-- ==== Sys2Proof/Syntax.lean ====
section
/-! DEFINITION. The commands of the TH512: one constructor for each row of spec/opcode_table.json, in the table's order, with
the operands that the row's rule gives it. -/

namespace Sys2Proof
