-- ==== Sys2Proof/Machine/RegMap.lean ====
section
/-! DEFINITION. The register map: every field of every register with its access type, every reset value and every address,
as the register headings and field tables of spec/02 to spec/20 give them (R3, R4, R380, R381, R387). -/

namespace Sys2Proof.Machine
# # #
● Activity:
In your reply, restate every entry exactly.

● Solution to the problem:
-- ==== Sys2Proof/Syntax.lean ====
section
/-! DEFINITION. The commands of the TH512: one constructor for each row of spec/opcode_table.json, in the table's order, with
the operands that the row's rule gives it. -/

namespace Sys2Proof
-- ==== Sys2Proof/Machine/RegMap.lean ====
section
/-! DEFINITION. The register map: every field of every register with its access type, every reset value and every address,
as the register headings and field tables of spec/02 to spec/20 give them (R3, R4, R380, R381, R387). -/

namespace Sys2Proof.Machine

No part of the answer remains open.